=== Data for review ===

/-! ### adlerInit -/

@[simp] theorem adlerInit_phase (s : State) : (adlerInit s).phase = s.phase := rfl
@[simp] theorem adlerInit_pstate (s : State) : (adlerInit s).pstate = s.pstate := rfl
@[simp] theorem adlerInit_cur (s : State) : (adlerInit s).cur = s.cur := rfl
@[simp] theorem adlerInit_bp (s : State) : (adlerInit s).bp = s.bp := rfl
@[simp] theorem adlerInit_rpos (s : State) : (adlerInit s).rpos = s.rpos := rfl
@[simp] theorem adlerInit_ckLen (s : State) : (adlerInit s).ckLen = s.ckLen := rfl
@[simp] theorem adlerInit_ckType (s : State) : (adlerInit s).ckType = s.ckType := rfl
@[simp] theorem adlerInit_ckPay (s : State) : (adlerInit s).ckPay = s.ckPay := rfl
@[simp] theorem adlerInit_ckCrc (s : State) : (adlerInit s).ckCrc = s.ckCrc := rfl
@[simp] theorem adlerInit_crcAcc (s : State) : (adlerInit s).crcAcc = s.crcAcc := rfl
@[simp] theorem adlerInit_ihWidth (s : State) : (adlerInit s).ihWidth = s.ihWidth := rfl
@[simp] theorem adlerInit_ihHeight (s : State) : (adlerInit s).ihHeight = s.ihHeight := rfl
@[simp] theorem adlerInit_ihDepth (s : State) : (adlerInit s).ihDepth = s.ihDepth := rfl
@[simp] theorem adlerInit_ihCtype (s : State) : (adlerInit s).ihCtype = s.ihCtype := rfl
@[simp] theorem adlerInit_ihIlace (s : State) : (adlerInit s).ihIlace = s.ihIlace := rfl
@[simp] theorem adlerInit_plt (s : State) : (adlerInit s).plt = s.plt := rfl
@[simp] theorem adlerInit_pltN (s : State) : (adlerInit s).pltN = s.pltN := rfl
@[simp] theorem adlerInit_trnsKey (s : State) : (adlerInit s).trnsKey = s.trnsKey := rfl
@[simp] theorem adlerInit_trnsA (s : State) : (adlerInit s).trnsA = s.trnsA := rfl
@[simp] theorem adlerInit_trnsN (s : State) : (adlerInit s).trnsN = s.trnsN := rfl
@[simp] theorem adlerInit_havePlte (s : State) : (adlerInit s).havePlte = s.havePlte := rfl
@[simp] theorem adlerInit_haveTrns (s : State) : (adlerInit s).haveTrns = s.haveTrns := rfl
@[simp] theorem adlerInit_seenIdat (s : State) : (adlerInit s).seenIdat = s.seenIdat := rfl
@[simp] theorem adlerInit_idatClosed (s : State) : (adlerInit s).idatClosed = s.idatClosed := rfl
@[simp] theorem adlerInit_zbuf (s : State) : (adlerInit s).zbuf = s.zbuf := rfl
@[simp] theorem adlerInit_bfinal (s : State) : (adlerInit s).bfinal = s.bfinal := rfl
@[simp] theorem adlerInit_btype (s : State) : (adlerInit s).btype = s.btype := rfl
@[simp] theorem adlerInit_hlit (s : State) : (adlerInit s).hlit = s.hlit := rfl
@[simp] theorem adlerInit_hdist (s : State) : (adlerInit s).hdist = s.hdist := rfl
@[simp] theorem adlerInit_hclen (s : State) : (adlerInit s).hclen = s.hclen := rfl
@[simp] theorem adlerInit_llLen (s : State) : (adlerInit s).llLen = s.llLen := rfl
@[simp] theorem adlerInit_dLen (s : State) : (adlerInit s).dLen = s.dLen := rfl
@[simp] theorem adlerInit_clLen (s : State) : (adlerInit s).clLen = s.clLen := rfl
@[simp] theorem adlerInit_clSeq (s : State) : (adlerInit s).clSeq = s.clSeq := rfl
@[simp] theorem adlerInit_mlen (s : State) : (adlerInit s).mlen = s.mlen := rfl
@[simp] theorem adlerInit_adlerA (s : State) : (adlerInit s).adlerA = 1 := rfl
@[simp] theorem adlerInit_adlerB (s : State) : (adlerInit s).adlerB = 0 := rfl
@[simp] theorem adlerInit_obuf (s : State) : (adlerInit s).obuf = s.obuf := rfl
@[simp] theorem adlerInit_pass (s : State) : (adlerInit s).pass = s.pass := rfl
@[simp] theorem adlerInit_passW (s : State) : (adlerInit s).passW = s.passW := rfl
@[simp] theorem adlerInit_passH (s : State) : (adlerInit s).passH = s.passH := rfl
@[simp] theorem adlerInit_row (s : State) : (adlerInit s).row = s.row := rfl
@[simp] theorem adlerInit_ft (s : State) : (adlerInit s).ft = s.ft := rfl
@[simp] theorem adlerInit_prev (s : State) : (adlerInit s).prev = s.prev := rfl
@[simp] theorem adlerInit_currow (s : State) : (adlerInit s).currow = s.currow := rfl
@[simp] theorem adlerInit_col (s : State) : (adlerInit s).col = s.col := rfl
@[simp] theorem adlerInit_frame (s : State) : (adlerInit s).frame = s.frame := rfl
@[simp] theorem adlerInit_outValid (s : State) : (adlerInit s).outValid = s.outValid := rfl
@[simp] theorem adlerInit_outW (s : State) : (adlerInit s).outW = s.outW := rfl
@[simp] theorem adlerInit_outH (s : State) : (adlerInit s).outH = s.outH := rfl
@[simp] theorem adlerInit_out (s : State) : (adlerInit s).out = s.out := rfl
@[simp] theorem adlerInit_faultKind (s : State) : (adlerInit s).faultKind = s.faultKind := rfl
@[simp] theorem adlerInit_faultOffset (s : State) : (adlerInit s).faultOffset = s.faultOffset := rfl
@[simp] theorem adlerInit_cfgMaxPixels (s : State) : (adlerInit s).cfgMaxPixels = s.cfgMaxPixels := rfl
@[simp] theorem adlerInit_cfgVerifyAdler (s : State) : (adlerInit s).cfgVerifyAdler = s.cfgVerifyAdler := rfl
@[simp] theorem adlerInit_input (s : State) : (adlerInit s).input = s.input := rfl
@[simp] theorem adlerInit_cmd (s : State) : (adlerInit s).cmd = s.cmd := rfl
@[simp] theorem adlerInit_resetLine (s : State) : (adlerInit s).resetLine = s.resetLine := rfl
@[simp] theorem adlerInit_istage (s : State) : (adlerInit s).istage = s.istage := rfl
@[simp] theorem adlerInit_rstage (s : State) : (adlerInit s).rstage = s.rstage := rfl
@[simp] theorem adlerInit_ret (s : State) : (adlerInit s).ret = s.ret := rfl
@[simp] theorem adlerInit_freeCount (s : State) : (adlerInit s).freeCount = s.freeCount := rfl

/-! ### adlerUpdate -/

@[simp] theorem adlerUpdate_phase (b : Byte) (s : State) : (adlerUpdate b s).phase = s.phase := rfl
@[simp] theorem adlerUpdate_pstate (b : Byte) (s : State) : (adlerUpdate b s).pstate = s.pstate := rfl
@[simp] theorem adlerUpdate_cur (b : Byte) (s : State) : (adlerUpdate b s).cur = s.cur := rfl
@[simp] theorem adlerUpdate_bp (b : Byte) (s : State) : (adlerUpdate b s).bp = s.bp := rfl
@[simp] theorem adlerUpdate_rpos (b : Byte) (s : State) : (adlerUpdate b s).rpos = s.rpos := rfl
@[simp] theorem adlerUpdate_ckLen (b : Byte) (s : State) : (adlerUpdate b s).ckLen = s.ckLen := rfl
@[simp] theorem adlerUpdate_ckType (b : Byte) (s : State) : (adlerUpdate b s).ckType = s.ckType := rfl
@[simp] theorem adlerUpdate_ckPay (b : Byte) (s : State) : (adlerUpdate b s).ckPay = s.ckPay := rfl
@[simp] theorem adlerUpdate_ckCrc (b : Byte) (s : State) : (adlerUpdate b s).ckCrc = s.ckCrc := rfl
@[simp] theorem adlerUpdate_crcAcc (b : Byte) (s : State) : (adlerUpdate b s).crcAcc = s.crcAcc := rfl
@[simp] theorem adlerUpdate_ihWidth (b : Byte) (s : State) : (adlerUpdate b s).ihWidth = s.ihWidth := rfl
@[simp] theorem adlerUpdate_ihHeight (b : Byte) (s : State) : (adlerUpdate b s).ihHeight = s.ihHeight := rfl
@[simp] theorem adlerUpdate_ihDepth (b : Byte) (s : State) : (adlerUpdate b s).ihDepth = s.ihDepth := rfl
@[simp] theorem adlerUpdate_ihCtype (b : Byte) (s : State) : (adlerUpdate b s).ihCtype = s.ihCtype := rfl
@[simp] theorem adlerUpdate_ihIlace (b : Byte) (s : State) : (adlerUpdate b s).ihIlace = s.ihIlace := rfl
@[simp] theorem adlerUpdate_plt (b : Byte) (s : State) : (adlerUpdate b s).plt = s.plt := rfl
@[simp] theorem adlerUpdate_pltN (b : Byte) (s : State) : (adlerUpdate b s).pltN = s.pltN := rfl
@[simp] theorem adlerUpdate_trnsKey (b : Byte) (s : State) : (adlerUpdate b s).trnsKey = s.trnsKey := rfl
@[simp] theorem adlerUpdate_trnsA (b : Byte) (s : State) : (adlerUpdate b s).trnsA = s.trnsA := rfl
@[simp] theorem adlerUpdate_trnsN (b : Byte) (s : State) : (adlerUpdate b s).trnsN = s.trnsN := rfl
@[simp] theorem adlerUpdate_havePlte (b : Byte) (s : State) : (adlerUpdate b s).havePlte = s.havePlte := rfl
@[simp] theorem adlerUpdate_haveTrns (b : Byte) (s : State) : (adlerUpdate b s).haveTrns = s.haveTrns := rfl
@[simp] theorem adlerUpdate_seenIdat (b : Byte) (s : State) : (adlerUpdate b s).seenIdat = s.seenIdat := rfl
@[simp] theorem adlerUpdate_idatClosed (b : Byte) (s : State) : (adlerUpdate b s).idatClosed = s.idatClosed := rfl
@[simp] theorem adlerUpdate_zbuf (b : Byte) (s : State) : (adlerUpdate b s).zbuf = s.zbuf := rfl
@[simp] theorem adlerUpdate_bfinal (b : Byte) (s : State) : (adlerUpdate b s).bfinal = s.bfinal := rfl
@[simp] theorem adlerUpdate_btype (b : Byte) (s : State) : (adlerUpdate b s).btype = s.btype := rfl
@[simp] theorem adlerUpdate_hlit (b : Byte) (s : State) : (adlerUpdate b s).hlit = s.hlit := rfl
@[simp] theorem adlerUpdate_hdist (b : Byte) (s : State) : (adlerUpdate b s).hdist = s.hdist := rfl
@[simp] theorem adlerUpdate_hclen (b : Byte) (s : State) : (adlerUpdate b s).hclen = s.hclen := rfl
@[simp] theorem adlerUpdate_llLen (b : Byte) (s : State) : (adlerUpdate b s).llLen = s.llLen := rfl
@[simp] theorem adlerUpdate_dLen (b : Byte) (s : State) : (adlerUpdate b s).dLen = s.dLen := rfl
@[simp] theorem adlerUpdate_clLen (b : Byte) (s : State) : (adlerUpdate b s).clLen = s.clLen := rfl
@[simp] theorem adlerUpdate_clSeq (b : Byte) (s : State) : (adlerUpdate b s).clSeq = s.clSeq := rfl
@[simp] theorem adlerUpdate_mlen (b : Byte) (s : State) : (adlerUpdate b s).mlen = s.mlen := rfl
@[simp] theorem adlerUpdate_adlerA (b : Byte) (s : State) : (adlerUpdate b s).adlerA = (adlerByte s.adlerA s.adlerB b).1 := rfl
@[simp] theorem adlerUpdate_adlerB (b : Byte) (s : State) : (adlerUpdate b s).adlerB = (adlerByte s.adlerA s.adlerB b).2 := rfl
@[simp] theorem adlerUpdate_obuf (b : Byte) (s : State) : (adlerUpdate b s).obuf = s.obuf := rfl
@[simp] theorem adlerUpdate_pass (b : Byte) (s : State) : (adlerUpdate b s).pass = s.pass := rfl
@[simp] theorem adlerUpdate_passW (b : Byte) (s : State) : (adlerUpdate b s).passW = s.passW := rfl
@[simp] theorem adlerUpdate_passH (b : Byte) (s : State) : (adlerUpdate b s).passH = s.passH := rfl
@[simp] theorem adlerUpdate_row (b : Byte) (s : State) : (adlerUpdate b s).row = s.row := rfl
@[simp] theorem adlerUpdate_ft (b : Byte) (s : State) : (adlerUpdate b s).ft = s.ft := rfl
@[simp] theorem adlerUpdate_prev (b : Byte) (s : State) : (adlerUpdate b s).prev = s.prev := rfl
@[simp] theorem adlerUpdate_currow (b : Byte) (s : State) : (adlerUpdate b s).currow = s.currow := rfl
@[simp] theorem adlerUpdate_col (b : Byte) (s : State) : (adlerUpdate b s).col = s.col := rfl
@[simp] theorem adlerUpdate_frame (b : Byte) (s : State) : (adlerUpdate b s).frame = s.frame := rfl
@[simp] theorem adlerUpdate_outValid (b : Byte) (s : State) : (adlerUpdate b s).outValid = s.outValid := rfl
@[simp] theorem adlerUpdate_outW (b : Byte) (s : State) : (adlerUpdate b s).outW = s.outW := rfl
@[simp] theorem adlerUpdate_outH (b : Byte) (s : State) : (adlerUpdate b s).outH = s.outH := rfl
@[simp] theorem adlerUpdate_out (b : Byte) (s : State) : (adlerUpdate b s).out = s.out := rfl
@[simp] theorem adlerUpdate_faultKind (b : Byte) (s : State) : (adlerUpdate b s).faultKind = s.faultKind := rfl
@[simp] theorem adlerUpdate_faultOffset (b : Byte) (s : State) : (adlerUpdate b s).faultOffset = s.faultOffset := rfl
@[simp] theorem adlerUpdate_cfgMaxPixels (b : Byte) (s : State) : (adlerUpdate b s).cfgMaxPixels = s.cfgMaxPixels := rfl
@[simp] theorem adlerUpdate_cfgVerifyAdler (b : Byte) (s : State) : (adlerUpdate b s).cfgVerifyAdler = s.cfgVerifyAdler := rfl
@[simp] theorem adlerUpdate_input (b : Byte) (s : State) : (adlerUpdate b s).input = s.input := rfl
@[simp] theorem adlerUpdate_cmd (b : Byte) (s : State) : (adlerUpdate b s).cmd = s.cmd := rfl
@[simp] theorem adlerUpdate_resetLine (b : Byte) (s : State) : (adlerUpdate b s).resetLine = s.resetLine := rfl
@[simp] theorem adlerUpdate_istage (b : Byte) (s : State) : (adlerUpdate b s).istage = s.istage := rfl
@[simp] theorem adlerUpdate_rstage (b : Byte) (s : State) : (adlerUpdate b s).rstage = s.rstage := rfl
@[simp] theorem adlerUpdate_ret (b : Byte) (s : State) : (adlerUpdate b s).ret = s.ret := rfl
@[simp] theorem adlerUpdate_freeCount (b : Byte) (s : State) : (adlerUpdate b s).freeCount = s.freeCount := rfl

===
=== Data for review ===

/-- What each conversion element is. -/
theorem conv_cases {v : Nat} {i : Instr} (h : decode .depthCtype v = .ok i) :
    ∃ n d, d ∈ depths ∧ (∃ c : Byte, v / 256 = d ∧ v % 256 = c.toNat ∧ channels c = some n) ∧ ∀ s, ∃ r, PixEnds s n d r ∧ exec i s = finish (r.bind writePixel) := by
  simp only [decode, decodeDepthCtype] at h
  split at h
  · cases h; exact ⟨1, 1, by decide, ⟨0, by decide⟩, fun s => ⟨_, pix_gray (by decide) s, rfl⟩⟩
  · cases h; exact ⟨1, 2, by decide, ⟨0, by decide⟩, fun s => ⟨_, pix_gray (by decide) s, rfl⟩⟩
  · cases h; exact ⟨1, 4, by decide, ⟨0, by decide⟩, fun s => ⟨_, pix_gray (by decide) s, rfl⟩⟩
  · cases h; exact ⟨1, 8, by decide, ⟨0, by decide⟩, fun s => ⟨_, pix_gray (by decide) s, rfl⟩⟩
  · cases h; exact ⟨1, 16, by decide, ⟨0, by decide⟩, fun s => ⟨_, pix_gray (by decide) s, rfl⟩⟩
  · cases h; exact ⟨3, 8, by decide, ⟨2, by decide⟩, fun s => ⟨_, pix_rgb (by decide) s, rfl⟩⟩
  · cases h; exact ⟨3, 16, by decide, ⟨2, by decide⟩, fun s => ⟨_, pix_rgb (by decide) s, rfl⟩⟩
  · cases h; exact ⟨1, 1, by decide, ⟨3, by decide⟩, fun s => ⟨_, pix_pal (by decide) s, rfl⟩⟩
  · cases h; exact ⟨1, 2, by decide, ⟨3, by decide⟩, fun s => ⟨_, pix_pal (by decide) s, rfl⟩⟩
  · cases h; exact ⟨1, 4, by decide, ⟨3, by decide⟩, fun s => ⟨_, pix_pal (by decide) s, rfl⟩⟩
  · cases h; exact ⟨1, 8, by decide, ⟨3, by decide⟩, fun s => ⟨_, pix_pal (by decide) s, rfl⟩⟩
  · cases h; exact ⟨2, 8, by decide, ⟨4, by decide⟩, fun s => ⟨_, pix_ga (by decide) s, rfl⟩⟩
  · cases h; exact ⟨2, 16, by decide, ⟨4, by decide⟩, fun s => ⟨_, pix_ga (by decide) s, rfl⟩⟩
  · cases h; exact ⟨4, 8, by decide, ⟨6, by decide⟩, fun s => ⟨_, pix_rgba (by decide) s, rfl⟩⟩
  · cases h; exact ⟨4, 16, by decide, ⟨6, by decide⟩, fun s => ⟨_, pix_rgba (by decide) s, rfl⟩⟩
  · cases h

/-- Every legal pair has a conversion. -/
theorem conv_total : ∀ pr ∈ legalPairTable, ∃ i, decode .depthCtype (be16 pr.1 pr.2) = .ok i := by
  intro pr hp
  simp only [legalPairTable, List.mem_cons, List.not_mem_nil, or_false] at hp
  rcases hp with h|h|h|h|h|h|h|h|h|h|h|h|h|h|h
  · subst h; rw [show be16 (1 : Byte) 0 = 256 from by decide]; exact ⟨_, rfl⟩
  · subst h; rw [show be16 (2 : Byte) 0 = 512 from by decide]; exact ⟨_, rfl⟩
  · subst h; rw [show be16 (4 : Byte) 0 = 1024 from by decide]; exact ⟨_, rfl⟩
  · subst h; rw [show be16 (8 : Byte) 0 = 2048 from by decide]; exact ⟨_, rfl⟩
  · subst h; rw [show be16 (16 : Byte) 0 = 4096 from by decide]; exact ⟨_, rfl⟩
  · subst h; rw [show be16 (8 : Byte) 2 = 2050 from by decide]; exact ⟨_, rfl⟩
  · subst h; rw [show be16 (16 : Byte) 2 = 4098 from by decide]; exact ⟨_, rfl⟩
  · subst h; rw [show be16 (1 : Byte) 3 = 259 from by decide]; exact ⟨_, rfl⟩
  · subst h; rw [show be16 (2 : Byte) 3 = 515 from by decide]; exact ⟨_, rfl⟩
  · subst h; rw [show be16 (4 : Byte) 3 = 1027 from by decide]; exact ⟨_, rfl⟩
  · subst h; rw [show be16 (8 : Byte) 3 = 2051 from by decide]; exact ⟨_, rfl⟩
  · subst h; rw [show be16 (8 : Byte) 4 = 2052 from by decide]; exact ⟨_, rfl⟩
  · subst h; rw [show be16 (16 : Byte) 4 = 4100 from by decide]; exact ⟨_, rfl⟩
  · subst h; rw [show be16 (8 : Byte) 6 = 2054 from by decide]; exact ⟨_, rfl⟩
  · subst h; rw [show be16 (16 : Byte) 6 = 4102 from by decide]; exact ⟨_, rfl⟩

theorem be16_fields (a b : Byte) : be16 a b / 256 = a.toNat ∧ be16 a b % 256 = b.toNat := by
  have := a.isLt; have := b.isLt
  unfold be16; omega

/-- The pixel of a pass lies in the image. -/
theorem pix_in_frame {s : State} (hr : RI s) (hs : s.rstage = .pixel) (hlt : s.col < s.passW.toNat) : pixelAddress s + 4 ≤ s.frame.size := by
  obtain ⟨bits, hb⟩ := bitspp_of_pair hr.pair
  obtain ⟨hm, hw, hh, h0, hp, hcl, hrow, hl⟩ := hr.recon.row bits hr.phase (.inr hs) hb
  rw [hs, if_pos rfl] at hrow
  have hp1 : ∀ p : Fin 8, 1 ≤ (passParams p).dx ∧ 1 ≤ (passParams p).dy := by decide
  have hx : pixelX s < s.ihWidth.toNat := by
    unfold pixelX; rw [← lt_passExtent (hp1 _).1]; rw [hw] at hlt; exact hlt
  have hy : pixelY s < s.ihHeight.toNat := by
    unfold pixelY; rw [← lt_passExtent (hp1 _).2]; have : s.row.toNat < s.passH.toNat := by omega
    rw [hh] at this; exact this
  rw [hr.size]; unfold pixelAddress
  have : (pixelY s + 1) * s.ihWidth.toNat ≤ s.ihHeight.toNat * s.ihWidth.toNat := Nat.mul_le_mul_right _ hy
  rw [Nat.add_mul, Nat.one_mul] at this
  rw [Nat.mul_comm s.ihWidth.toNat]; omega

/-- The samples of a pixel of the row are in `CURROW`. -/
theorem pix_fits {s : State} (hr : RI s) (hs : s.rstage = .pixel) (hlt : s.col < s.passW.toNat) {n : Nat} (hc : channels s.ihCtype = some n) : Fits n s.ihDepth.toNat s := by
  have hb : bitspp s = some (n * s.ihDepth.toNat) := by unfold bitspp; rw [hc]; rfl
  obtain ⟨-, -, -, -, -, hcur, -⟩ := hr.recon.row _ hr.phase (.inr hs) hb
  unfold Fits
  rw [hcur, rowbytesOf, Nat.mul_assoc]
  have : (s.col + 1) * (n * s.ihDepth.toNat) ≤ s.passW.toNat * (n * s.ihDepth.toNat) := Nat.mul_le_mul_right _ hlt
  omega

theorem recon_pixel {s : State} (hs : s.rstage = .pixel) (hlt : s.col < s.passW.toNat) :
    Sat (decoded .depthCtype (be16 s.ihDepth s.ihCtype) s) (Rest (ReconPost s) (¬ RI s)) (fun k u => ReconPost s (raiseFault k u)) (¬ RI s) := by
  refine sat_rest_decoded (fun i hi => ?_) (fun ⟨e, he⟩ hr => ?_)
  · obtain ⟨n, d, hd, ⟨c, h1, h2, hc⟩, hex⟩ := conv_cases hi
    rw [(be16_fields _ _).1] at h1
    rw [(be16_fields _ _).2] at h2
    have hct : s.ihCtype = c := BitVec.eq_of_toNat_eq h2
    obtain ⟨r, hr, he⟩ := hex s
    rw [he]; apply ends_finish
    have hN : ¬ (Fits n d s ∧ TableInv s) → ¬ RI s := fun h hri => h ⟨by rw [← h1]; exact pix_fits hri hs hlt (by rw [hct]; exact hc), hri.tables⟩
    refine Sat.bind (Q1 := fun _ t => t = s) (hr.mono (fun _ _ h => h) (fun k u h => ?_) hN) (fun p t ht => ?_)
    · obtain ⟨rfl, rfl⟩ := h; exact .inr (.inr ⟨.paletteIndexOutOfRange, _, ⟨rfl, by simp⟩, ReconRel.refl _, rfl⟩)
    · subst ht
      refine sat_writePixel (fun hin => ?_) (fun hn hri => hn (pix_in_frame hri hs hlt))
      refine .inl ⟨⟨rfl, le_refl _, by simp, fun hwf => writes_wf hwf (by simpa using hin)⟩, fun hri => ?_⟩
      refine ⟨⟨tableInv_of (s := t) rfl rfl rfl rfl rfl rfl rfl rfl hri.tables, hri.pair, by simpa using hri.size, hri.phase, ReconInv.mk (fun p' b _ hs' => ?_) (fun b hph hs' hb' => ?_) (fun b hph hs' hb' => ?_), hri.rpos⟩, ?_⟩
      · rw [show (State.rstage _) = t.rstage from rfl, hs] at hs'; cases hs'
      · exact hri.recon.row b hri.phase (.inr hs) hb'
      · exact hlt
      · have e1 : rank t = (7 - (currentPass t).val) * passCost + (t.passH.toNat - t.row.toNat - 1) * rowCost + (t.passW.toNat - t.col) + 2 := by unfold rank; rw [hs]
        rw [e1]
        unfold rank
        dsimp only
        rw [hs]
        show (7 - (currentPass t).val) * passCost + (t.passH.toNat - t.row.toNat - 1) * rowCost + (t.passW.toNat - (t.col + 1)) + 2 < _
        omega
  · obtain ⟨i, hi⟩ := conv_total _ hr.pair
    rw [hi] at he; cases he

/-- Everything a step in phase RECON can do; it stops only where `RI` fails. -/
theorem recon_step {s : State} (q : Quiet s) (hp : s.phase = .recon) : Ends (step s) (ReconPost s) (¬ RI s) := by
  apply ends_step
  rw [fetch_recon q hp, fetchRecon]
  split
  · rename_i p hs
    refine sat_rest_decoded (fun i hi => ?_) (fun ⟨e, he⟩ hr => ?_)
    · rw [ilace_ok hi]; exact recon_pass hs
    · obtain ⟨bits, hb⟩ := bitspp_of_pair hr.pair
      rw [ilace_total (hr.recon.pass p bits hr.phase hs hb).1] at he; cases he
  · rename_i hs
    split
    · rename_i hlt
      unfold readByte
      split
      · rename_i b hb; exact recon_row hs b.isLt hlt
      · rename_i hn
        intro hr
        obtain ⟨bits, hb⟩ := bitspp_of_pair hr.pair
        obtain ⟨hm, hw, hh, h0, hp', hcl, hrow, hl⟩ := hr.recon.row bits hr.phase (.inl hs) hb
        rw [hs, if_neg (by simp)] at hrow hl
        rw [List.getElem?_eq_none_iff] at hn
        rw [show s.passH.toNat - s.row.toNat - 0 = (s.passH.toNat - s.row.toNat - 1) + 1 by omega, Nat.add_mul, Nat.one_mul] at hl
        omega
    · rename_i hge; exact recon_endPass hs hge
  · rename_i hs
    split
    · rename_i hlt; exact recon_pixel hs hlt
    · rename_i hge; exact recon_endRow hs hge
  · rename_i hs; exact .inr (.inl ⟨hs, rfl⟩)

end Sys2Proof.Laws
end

===

▶ **Work required**
Could you retype exactly the lines above, starting at the line that contains "### adlerInit -/" and ending at the line that contains "(adlerInit s).trnsA = s.trnsA := rfl", and nothing more?

▶ **Answer for this exercise**
/-! ### adlerInit -/

@[simp] theorem adlerInit_phase (s : State) : (adlerInit s).phase = s.phase := rfl
@[simp] theorem adlerInit_pstate (s : State) : (adlerInit s).pstate = s.pstate := rfl
@[simp] theorem adlerInit_cur (s : State) : (adlerInit s).cur = s.cur := rfl
@[simp] theorem adlerInit_bp (s : State) : (adlerInit s).bp = s.bp := rfl
@[simp] theorem adlerInit_rpos (s : State) : (adlerInit s).rpos = s.rpos := rfl
@[simp] theorem adlerInit_ckLen (s : State) : (adlerInit s).ckLen = s.ckLen := rfl
@[simp] theorem adlerInit_ckType (s : State) : (adlerInit s).ckType = s.ckType := rfl
@[simp] theorem adlerInit_ckPay (s : State) : (adlerInit s).ckPay = s.ckPay := rfl
@[simp] theorem adlerInit_ckCrc (s : State) : (adlerInit s).ckCrc = s.ckCrc := rfl
@[simp] theorem adlerInit_crcAcc (s : State) : (adlerInit s).crcAcc = s.crcAcc := rfl
@[simp] theorem adlerInit_ihWidth (s : State) : (adlerInit s).ihWidth = s.ihWidth := rfl
@[simp] theorem adlerInit_ihHeight (s : State) : (adlerInit s).ihHeight = s.ihHeight := rfl
@[simp] theorem adlerInit_ihDepth (s : State) : (adlerInit s).ihDepth = s.ihDepth := rfl
@[simp] theorem adlerInit_ihCtype (s : State) : (adlerInit s).ihCtype = s.ihCtype := rfl
@[simp] theorem adlerInit_ihIlace (s : State) : (adlerInit s).ihIlace = s.ihIlace := rfl
@[simp] theorem adlerInit_plt (s : State) : (adlerInit s).plt = s.plt := rfl
@[simp] theorem adlerInit_pltN (s : State) : (adlerInit s).pltN = s.pltN := rfl
@[simp] theorem adlerInit_trnsKey (s : State) : (adlerInit s).trnsKey = s.trnsKey := rfl
@[simp] theorem adlerInit_trnsA (s : State) : (adlerInit s).trnsA = s.trnsA := rfl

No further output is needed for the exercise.